GV Art & Mind Symposium 13: Marius Kwint

A film of this presentation is available at http://vimeo.com/68641982

A full report by Ruth Garde can be found at http://www.wildculture.com/article/descartes-circus-views-brute-creation-performance/937

Descartes goes to the Circus: Views of the Brute Creation in Performance, c. 1750-1850.   13 November 2012

Dr Marius Kwint

http://www.port.ac.uk/departments/academic/adm/staff/title,82848,en.html

Marius Kwint is Senior Lecturer in Visual Culture, School of Art, Design and Media, University of Portsmouth

Marius Kwint joined the University of Portsmouth in 2008. He graduated in the new interdisciplinary Cultural History degree at Aberdeen University in 1988, before taking his doctorate in History at Oxford University. His previous lecturing posts have been at Southampton Institute (now Solent) and Oxford Universities, and he has held research fellowships at the Houghton Library, Harvard University and at the Royal College of Art and Victoria and Albert Museum, London.

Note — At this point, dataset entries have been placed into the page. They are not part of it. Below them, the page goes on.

/-- The context is READY with an operator awaiting admission, and an entry is free for it. -/
def State.wantsIssue (s : State) (k : Nat) : Bool :=
  let c := s.ctx k
  c.mode == .ready &&
    (if c.lead then decide (c.phase = .holding) && decide (eKind c.entry = 1) && !c.haltPend
        && (s.sbRoom k || !(groupCores (eGroup c.entry)).contains (k / 4)) && !(s.digQueue c.queue && s.digHold)
     else (s.arrivedOp? k).isSome && s.sbRoom k)

/-- The context that a core grants: the highest priority, then the first in round-robin order. -/
def State.grantee? (s : State) (core : Nat) : Option Nat :=
  let first := s.sched.rr.look 0 core
  let order := (List.range 4).map (fun i => 4 * core + (first + i) % 4)
  (order.filter s.wantsIssue).foldl (fun best k => match best with
    | none => some k
    | some b => if s.prio b < s.prio k then some k else best) none

/-- A granted follower admits its oldest part. -/
def State.followerAdmit (s : State) (k : Nat) : State :=
  match s.arrivedOp? k with
  | some o =>
    let s1 := s.admitPart o (k / 4)
    let s2 := s1.setCtx k { s1.ctx k with mode := if (s1.arrivedOp? k).isSome then .ready else .following }
    s2.tryIssue o.queue o.entry
  | none => s

/-- ISSUE_GRANT: no grant while a context of the core is ISSUING. -/
def execIssueGrant (core : Fin 64) (s : State) : Host.Outcome State Fault Refusal :=
  if s.mainUp && (List.range 4).all (fun c => (s.ctx (4 * core + c)).mode != .issuing) then
    match s.grantee? core with
    | some k =>
      let s1 := { s with sched := { s.sched with rr := s.sched.rr.put 0 core ((k + 1) % 4) } }
      done (if (s.ctx k).lead then s1.setCtx k { s1.ctx k with mode := .issuing } else s1.followerAdmit k)
    | none => done s
  else done s

/-! ### Queue entries (R167, R278 to R286) -/

/-- The lead is free to work on its entry. -/
def State.leadFree (s : State) (k : Nat) (ph : LeadPhase) : Bool :=
  let c := s.ctx k
  s.mainUp && c.lead && c.mode == .ready && !c.haltPend && decide (c.phase = ph)

/-- The lead holds an entry of a kind. -/
def State.leadHolds (s : State) (k kind : Nat) : Bool := s.leadFree k .holding && eKind (s.ctx k).entry == kind

/-- Device address of the entry with index `i` of a queue (R279). -/
def ringAddr (q i : Nat) : Nat := qRingBase q + 64 * (i % 2 ^ qRingLog2 q)

/-- The lead waits for a counter to hold a value. -/
def State.waitFor (s : State) (k c v : Nat) : State :=
  s.setCtx k { s.ctx k with mode := .waiting, wait := some (c, v), registered := false }

/-- The lead of context `k` can read an entry of its ring. -/
def State.canFetch (s : State) (k a : Nat) : Bool := s.reaches (coreNode (k / 4)) [(a, 64)]

/-- The lead fetches the entry at its position. -/
def State.fetchEntry (s : State) (k : Nat) : State :=
  let c := s.ctx k
  let q := s.qdt c.queue
  if !c.checked && !qdtOk q then s.contractError k 0x01
  else
    let s1 := s.setCtx k { c with checked := true }
    let a := ringAddr q c.pos
    if (s1.ctr (qSubmit q)).v < c.pos + 1 then s1.waitFor k (qSubmit q) (c.pos + 1)
    else if s1.canFetch k a then
      match s1.faultsIn [(a, 64)] with
      | [] =>
        let s2 := s1.eccReads [(a, 64)]
        s2.setCtx k { s2.ctx k with phase := .holding, entry := s2.readNat a 64 }
      | fs => s1.opAddrFault c.queue c.pos false fs
    else s1

/-- Entries that a lead fetches ahead of admission (R167). -/
def aheadMax : Nat := 8
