/-! ### RTC and alarm (R448, R449, R459) -/

/-- A 64-bit RTC value as a count of ticks. -/
def rtcCount (v : Nat) : Nat := v / 2 ^ 24 * tickHz + v % 2 ^ 24

/-- An RTC value from a count of ticks, in the 64 bits of its register. -/
def rtcOf (n : Int) : Nat :=
  let k := (n % ((2 ^ 40 * tickHz : Nat) : Int)).toNat
  k / tickHz * 2 ^ 24 + k % tickHz

/-- The alarm's target. -/
def State.alarmTarget (s : State) : Nat := s.reg64 Reg.PWR_ALARM_LO

/-- One tick of the crystal: the RTC advances, and the tile's time too while its sampling domain runs (R424). -/
def State.crystal (s : State) : State :=
  s.pw fun p =>
    let q := { p with up := p.up + b2n s.tileRuns }
    if p.rtcTick + 1 < tickHz then { q with rtcTick := p.rtcTick + 1 }
    else { q with rtcTick := 0, rtcSec := (p.rtcSec + 1) % 2 ^ 40 }

/-- What happens while no command waits: the crystal ticks, a transition that waits for nothing else ends, and so does the
stop of queues with which a recovery begins; the port of R558 takes a waiting sample (log entries 2 and 81). -/
def State.tick (s : State) : State := ((if s.power.tileUp then s.crystal.transitEnd else s).queuesStopped).tapTick

/-- RTC_ALARM: an armed alarm whose target the RTC has reached fires. -/
def execRtcAlarm (s : State) : Host.Outcome State Fault Refusal :=
  let a := Reg.PWR_ALARM_CFG
  done (if s.power.tileUp && s.bit a 0 && decide (rtcCount s.alarmTarget ≤ s.rtcTicks) then
      let s1 := (s.setBit a 0 false).setBit a 2 true
      let s2 := if s.power.alarmLate then s1.setBit a 3 true else s1
      (s2.pw fun p => { p with alarmLate := false }).raiseWake 4 (if s.bit a 1 && s.power.state == .dormant then 2 else 1)
    else s)

/-- A write to PWR_ALARM_CFG: fired and late clear where written 1; an arming with a bad tick field is refused. -/
def State.alarmCfg (s : State) (val : Word) : State :=
  let a := Reg.PWR_ALARM_CFG
  let s1 := if val.getLsbD 2 then s.setBit a 2 false else s
  let s2 := (if val.getLsbD 3 then s1.setBit a 3 false else s1).setBit a 1 (val.getLsbD 1)
  if val.getLsbD 0 then
    if tickHz ≤ s.alarmTarget % 2 ^ 24 then s2.pwrErr
    else (s2.setBit a 0 true).pw fun p => { p with alarmLate := decide (rtcCount s.alarmTarget ≤ s.rtcTicks) }
  else s2.setBit a 0 false

/-- ALARM_ARM. -/
def execAlarmArm (val : Word) (s : State) : Host.Outcome State Fault Refusal := done (if s.power.tileUp then s.alarmCfg val else s)

/-- A write to PWR_RTC_SET_HI (R449). -/
def State.rtcSet (s : State) (p : Path) (val : Word) : State :=
  let ws := s.commitWords Reg.PWR_RTC_SET_LO 2 p val
  let v := (ws.getD 0 0).toNat + (ws.getD 1 0).toNat * 2 ^ 32
  if tickHz ≤ v % 2 ^ 24 then (s.committed Reg.PWR_RTC_SET_LO 2 p).pwrErr
  else
    let s0 := (s.setRegs Reg.PWR_RTC_SET_LO ws).committed Reg.PWR_RTC_SET_LO 2 p
    let d : Int := (rtcCount v : Int) - s.rtcTicks
    let dsec : Int := ((v / 2 ^ 24 : Nat) : Int) - s.power.rtcSec
    let t := rtcCount s.alarmTarget
    let s1 := s0.pw fun q => { q with
      rtcSec := v / 2 ^ 24, rtcTick := v % 2 ^ 24
      alarmLate := q.alarmLate || (s.bit Reg.PWR_ALARM_CFG 0 && decide (s.rtcTicks < t ∧ t < rtcCount v)) }
    let s2 := (s1.setBit Reg.PWR_STATUS 10 true).logDue { typ := 7, aux := uns 32 dsec }
    let s3 := s2.ln fun l => { l with t0 := l.t0 + d, lastDue := l.lastDue.map (· + d), since := l.since + d }
    s3.setReg64 Reg.MSR_VIB_TSTART_LO (rtcOf ((rtcCount (s.reg64 Reg.MSR_VIB_TSTART_LO) : Int) + d))

/-- RTC_SET. -/
def execRtcSet (path : Path) (val : Word) (s : State) : Host.Outcome State Fault Refusal :=
  done (if s.power.tileUp then s.rtcSet path val else s)

/-- A write to CLK_PAIR_CTRL with cap = 1 (R450). -/
def State.pairCapture (s : State) : State := (s.setReg64 Reg.CLK_PAIR_RTC_LO s.rtc).setReg64 Reg.CLK_PAIR_TB_LO s.now

/-- PAIR_CAPTURE. -/
def execPairCapture (s : State) : Host.Outcome State Fault Refusal := s.hAccess fun s => s.pairCapture

/-! ### Tile power-on and rail loss (R540 to R544) -/

/-- A save of the configuration that a power loss cuts short leaves its image invalid. -/
def Metrology.cut (m : Metrology) : Metrology :=
  match m.saving with
  | none => m
  | some _ => if m.newer1 || m.img0.isNone then { m with img0 := none, saving := none } else { m with img1 := none, saving := none }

In this talk Marius considers how performances of trained humans and other animals during the period were framed first in terms of Enlightenment rationalism, and later to furnish Romantic spectacles of sublime and untamed nature. This form of popular entertainment, which had its modern origins in eighteenth-century London, both reflected scientific trends, and was credited to a surprising degree with helping to change prevailing attitudes towards animals.